And,  never – ever, have I enjoyed washing clothes. Perhaps it has to do with the fact that year after year as a teacher we did science fair projects and there were always a few children who elected to do a project on which brand- of clothes detergent cleaned better. For all you inquiring minds out there…pretty much it was always a tie with a few brands doing slightly better. (Yawn). Yeah, they are ALL basically the same. Some just have fragrance and some do not. Some are better for the environment than others, but they all clean the same when you use data and chart the results!!!!

Even when I did a class science project I stayed as far away from clothes washing as I possibly could. In fact, I remember when I sent away to Harvard University for a kit on a study (for gifted children) on ESP, (which actually developed math/science skills) using probability and deductive reasoning. The children always found it cool to think ESP was involved. (BTW, I never found a student in 36 years who really had ESP. I did, however, have a parent one year who thought ESP was the work of the devil, and didn’t understand that it was just a probability lesson, which is math.  (But, as teachers you always run into a few odd balls.) And guess what?  BOTH the girls and the boys were equally able to predict outcomes. No surprise there.

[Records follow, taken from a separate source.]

/-- A turn of DESER_TABLE's loop keeps the invariant (R247). -/
theorem inv_deserToken {s : State} (hi : s.Inv) (he : s.err = false) (hw : s.width ≠ 0) (hn : s.dtree = none) (d : Deser)
    (hd : d.ok s) (t : Token) : (s.deserToken d t).Inv := by
  unfold State.deserToken
  split
  · exact inv_failDeser hi _
  · exact inv_failDeser hi _
  · rename_i b
    dsimp only
    have hd' : ({ d with got := d.got ++ [b], n := d.n + 1 } : Deser).ok s := hd
    by_cases h : (d.got ++ [b]).length = ({ d with got := d.got ++ [b], n := d.n + 1 } : Deser).want s.symWidth
    · rw [if_pos h]; exact inv_deserField hi he hw hn _ hd'
    · rw [if_neg h]
      refine inv_goOn hi he _ ?_ rfl
      intro m hm; simp at hm; subst hm
      exact ⟨hw, hn, hd'⟩

/-- InRead keeps what its continuation keeps (R82). -/
theorem inv_inRead {s a : State} (hi : s.Inv) (ha : a.Inv) (k : Token → State → State) (hk : ∀ t q, (k t (s.took q)).Inv) : (s.inRead a k).Inv := by
  rcases s.inRead_cases a k with ⟨_, _, h⟩ | ⟨_, h⟩ | ⟨t, q, _, _, h⟩
  · rw [h]; exact ha
  · rw [h]; exact hi
  · rw [h]; exact hk t q

/-- OutWrite keeps what its continuation keeps (R83). -/
theorem inv_outWrite {s : State} (hi : s.Inv) (b : Byte) (k : State → State) (hk : (k (s.wroteByte b)).Inv) : (s.outWrite b k).Inv := by
  rcases s.outWrite_cases b k with ⟨_, h⟩ | ⟨_, _, h⟩ | ⟨_, _, h⟩
  · rw [h]; exact inv_raise hi _
  · rw [h]; exact hk
  · rw [h]; exact hi

/-- Every micro-step keeps the invariant. -/
theorem inv_micro {s : State} (hi : s.Inv) : s.microStep.Inv := by
  unfold State.microStep
  split
  · exact hi
  · exact hi
  · exact inv_complete hi
  · rename_i m rest h
    have he := err_of_running hi _ h
    have hro := hi.runOk
    unfold State.runOk at hro
    rw [h] at hro
    obtain ⟨hok, hlast⟩ := hro
    have hm := hok m List.mem_cons_self
    have hrest : ∀ x ∈ rest, x.ok s := fun x hx => hok x (List.mem_cons_of_mem _ hx)
    have hl : m.closing = false → rest.getLast?.any Micro.closing = true := by
      intro hc
      rw [List.getLast?_cons] at hlast
      cases hr : rest.getLast? with
      | none => rw [hr] at hlast; simp [hc] at hlast
      | some x => rw [hr] at hlast; simpa using hlast
    cases m with
    | emitBit b => exact inv_emit hi he b rest hrest (hl rfl)
    | outPB =>
      refine inv_outWrite hi s.packer.pb (fun s' => s'.clearPB.goOn rest) ?_
      exact inv_goOn (inv_setPacker (inv_wroteByte hi s.packer.pb) { s.packer with pb := 0, pbn := 0 } (fun _ => by simp)) he _ (keep_ok (s := s) rfl rfl rfl rfl rfl hrest) (hl rfl)
    | pad =>
      simp only [State.perform]
      by_cases c : s.packer.pbn = 0
      · rw [if_pos c]; exact inv_goOn hi he _ hrest (hl rfl)
      · rw [if_neg c]; exact inv_goOn hi he _ (List.forall_mem_cons.2 ⟨trivial, hrest⟩) (last_append [_] rest (hl rfl))
    | decodeBit b => exact inv_decode hi he b rest hrest (hl rfl)
    | out b =>
      refine inv_outWrite hi b (fun s' => s'.goOn rest) ?_
      exact inv_goOn (inv_wroteByte hi _) he _ (keep_ok (s := s) rfl rfl rfl rfl rfl hrest) (hl rfl)
    | toRoot =>
      refine inv_goOn (inv_setDecoder hi { s.decoder with cur := .empty, acc := .empty } BitSeq.wf_empty BitSeq.wf_empty (fun t ht => ⟨rfl, (hi.dtree t ht).1⟩)) he _ (keep_ok (s := s) rfl rfl rfl rfl rfl hrest) (hl rfl)
    | scan ns nb st ch => exact inv_inRead hi (inv_raise hi _) (fun t s' => s'.scanToken ns nb st ch t) (fun t q => inv_scanToken (inv_took hi q) he hm _ _ _ _ _)
    | packIn nb st ch => exact inv_inRead hi (inv_raise hi _) (fun t s' => s'.packToken nb st ch t) (fun t q => inv_packToken (inv_took hi q) he _ _ _ _)
    | unpackIn nb => exact inv_inRead hi (inv_raise hi _) (fun t s' => s'.unpackToken nb t) (fun t q => inv_unpackToken (inv_took hi q) he _ _)
    | deser d => exact inv_inRead hi (inv_abortDeser hi) (fun t s' => s'.deserToken d t) (fun t q => inv_deserToken (inv_took hi q) he hm.1 hm.2.1 d hm.2.2 _)
    | finish f =>
      simp only [State.perform, State.finish]
      by_cases c : s.iof = true
      · rw [if_pos c]
        cases f <;> first | exact inv_raise hi _ | exact inv_abortDeser hi
      · rw [if_neg c]; exact inv_finished hi f

/-- So does a run of the core. -/
theorem inv_settle {s : State} (hi : s.Inv) : s.settle.Inv := State.settle_induct State.Inv (fun _ hs _ => inv_micro hs) s hi

end Sys2Proof.Machine
end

Another fun science fair project that didn’t involve washing clothes was to see what kind of music would make plants grow better.  I can tell you right now that Mozart and Beethoven are enjoyed much more by plant/green life than heavy metal rock groups. (Yes, ALL the heavy metal bands actually KILLED the plants.) The Beatles, however did pretty well except for songs like “Helter Skelter” and “Why Don’t We Do It In The Road.” So the lesson? Our environment is sensitive to the vibrations around us…  I could go on, but I digress….

So, while I love to solve a mystery and do research on just about anything, I DO NOT like doing housework or laundry.

And, in a moment I will have take out my delicates and hang them up and then put in a load of jeans. The only exciting thing about that is my next load is filled with very cool embroidered jeans, so I will have to hang them up rather carefully instead of putting them in the dryer. (Yawn) Still not very exciting.

My point in all of this? I guess I was just thinking that I really admired my mother for finding a creative way to make housekeeping and washing clothing in the 1950’s enjoyable.  I’m 68 and I still haven’t figured out how to do that. But SHE DID!  She never seemed unhappy  doing the wash or housework, and made it seem like she was the Indiana Jones of Laundry. And that is really rather special.  I didn’t appreciate her creativity back when I was little, but I certainly do now.

And when her day was done and the three kids were in bed, sometimes I would creep into the hallway and peek in to see what my mom was doing at her desk while she waited for my dad to come home.  I’d sit and smile and watch her. She’d be typing away in her journal letting her imagination run wild as she relived the events of her day. I’d hear the indistinguishable sound as her fingers flew across the keys and she wrote down her thoughts about politics and other issues happening all around the world.  Journal entries that I did not read until after she passed away.  Gosh, I really miss her.  I think if she were alive today, I might even pay better attention to how she took out those difficult grass stains….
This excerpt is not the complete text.